Thirdly, in term of reinforcing depositors' confidence, the DIV only accepts reimbursement of deposits in dong at insured institutions. This is also one of the factors contributing to anti-dollarization, improving people's confidence in the national currency. This solution will also contribute to minimizing exchange rate risk due to asymmetry in currencies between assets and sources for the banking system in Vietnam.
It is undeniable that the efforts of the DIV in recent years have made an important contribution to ensuring the safety of the financial-banking system and increasing people's confidence. But the activities of the DIV are not outstanding, and the role of the DIV needs to be clearly shown in the process of restructuring credit institutions. The supervision and examination of insured institutions of the DIV have yet to achieve the expected effect.
To further enhance the role of risk management for the system of credit institutions and actively participate in the process of restructuring weak credit institutions, it is necessary to pay attention to the following issues: Raising the deposit insurance coverage limit; strengthening the coordination between the DIV, the Ministry of Finance and the SBV in exchanging and handling information and situations; participating in restructuring weak credit institutions; supervising risks of insured institutions in accordance with international standards to warn early of risky activities; assigning the supervisory tasks of the DIV to avoid overlapping with other agencies and ministries with the same function.

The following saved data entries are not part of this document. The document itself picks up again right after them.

-- ==== Sys2Proof/Config.lean ====
section
/-! DEFINITION. The constants fixed by the source (00_scope.md R5), the configuration record `Cfg`
(R6), its well-formedness (R7) and the concrete record `Cfg0` of the spec's own examples.
Statements quantify over every well-formed `Cfg`; `Cfg0` only makes the machine concrete. -/

namespace Sys2Proof

/-! R5: constants that are not parameters. -/

/-- `LEN_MIN`, the least legal length field. -/
abbrev lenMin : Nat := 6
/-- `LEN_MAX`, the greatest legal length field. -/
abbrev lenMax : Nat := 255
/-- `HDR_COUNTED`, the header bytes the length field counts. -/
abbrev hdrCounted : Nat := 6
/-- `OVERHEAD`, the bytes the length field does not count. -/
abbrev overhead : Nat := 3
/-- `PLD_MAX`, the greatest payload length. -/
abbrev pldMax : Nat := 249
/-- `FRAME_MAX`, the greatest frame on the wire; each buffer has this many bytes (10_state.md R33). -/
abbrev frameMax : Nat := 258
/-- `TELEM_LEN`, the telemetry body. -/
abbrev telemLen : Nat := 78
/-- `PAGE_LEN`, the flash page body. -/
abbrev pageLen : Nat := 128
/-- `TIME_LEN`, the set-time payload. -/
abbrev timeLen : Nat := 8
/-- `DELAY_LEN`, the reboot delay. -/
abbrev delayLen : Nat := 4
/-- The most elements a data record holds (30_encoding.md R94). -/
abbrev dataMax : Nat := 124
/-- `OFF_START_A`. -/
abbrev offStartA : Nat := 0
/-- `OFF_START_B`. -/
abbrev offStartB : Nat := 1
/-- `OFF_LEN`. -/
abbrev offLen : Nat := 2
/-- `OFF_HWID`, low byte; the high byte is at 4. -/
abbrev offHwid : Nat := 3
/-- `OFF_MSGID`, low byte; the high byte is at 6. -/
abbrev offMsgid : Nat := 5
/-- `OFF_ADDR`. -/
abbrev offAddr : Nat := 7
/-- `OFF_OPCODE`. -/
abbrev offOpcode : Nat := 8
/-- `OFF_PLD`, the first payload byte. -/
abbrev offPld : Nat := 9

/-- `UNRECOGNIZED_POLICY` (R6, 42_reply_demux.md R211): the two policies the source names. -/
inductive UnrecognizedPolicy where
  | noReply
  | nack
  deriving DecidableEq, Repr

/-- The configuration record (R6), fixed when the block is instantiated (10_state.md R31). -/
structure Cfg where
  startA : Byte
  startB : Byte
  opcBootloaderPing : Byte
  opcBootloaderAck : Byte
  opcCommonNack : Byte
  opcBootloaderWritePage : Byte
  opcBootloaderJump : Byte
  opcBootloaderErase : Byte
  opcBootloaderNack : Byte
  opcCommonAck : Byte
  opcCommonAscii : Byte
  opcReboot : Byte
  opcGetTime : Byte
  opcSetTime : Byte
  opcDataRecord : Byte
  opcGetTelemetry : Byte
  opcTelemetryReport : Byte
  reasonPong : Byte
  reasonErased : Byte
  reasonJump : Byte
  maxDelay : U32
  unrecognizedPolicy : UnrecognizedPolicy
  dataMsbFirst : Bool
  deriving DecidableEq, Repr

/-- The fifteen named opcode values (30_encoding.md R95). -/
def Cfg.opcodes (c : Cfg) : List Byte :=
  [c.opcBootloaderPing, c.opcBootloaderAck, c.opcBootloaderWritePage, c.opcBootloaderJump,
    c.opcBootloaderErase, c.opcBootloaderNack, c.opcCommonAck, c.opcCommonAscii, c.opcReboot,
    c.opcGetTime, c.opcSetTime, c.opcDataRecord, c.opcGetTelemetry, c.opcTelemetryReport,
    c.opcCommonNack]

/-- R7: the opcode values are pairwise distinct, and the four values the source gives stand.
Nothing is asked of the start markers or of the other reason codes. The spec states its rules for a
well-formed configuration only; what the machine does under another is the model's choice (log 19). -/
structure Cfg.WellFormed (c : Cfg) : Prop where
  distinct : c.opcodes.Nodup
  ping : c.opcBootloaderPing = 0x00#8
  ack : c.opcBootloaderAck = 0x01#8
  nack : c.opcCommonNack = 0xff#8
  pong : c.reasonPong = 0x00#8

/-- The concrete record `Cfg0` (R6). Four values are the source's (ping, ack, common-nack, pong);
the others are PRESUMED ("from general knowledge, not in source", log 2) and the two policies
DESIGN CHOICE (log 3). Unsafe for any claim that rests on one of them. -/
def Cfg0 : Cfg where
  startA := 0x22#8
  startB := 0x69#8
  opcBootloaderPing := 0x00#8
  opcBootloaderAck := 0x01#8
  opcCommonNack := 0xff#8
  opcBootloaderWritePage := 0x02#8
  opcBootloaderJump := 0x0b#8
  opcBootloaderErase := 0x0c#8
  opcBootloaderNack := 0x0f#8
  opcCommonAck := 0x10#8
  opcCommonAscii := 0x11#8
  opcReboot := 0x12#8
  opcGetTime := 0x13#8
  opcSetTime := 0x14#8
  opcDataRecord := 0x16#8
  opcGetTelemetry := 0x17#8
  opcTelemetryReport := 0x18#8
  reasonPong := 0x00#8
  reasonErased := 0x01#8
  reasonJump := 0xff#8
  maxDelay := 1000#32
  unrecognizedPolicy := .noReply
  dataMsbFirst := true

end Sys2Proof
end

International integration opens up many opportunities for domestic credit institutions to exchange, learn experiences, and transfer new technologies from foreign banks. However, as the integration deepens, the probability of systemic risk tends to increase because the links between credit institutions become tighter through investment and cross-ownership activities. Therefore, the DIV needs to promote further its role of maintaining customers’ confidence and focus on good implementation of risk management, contributing to keeping the CIs system stable.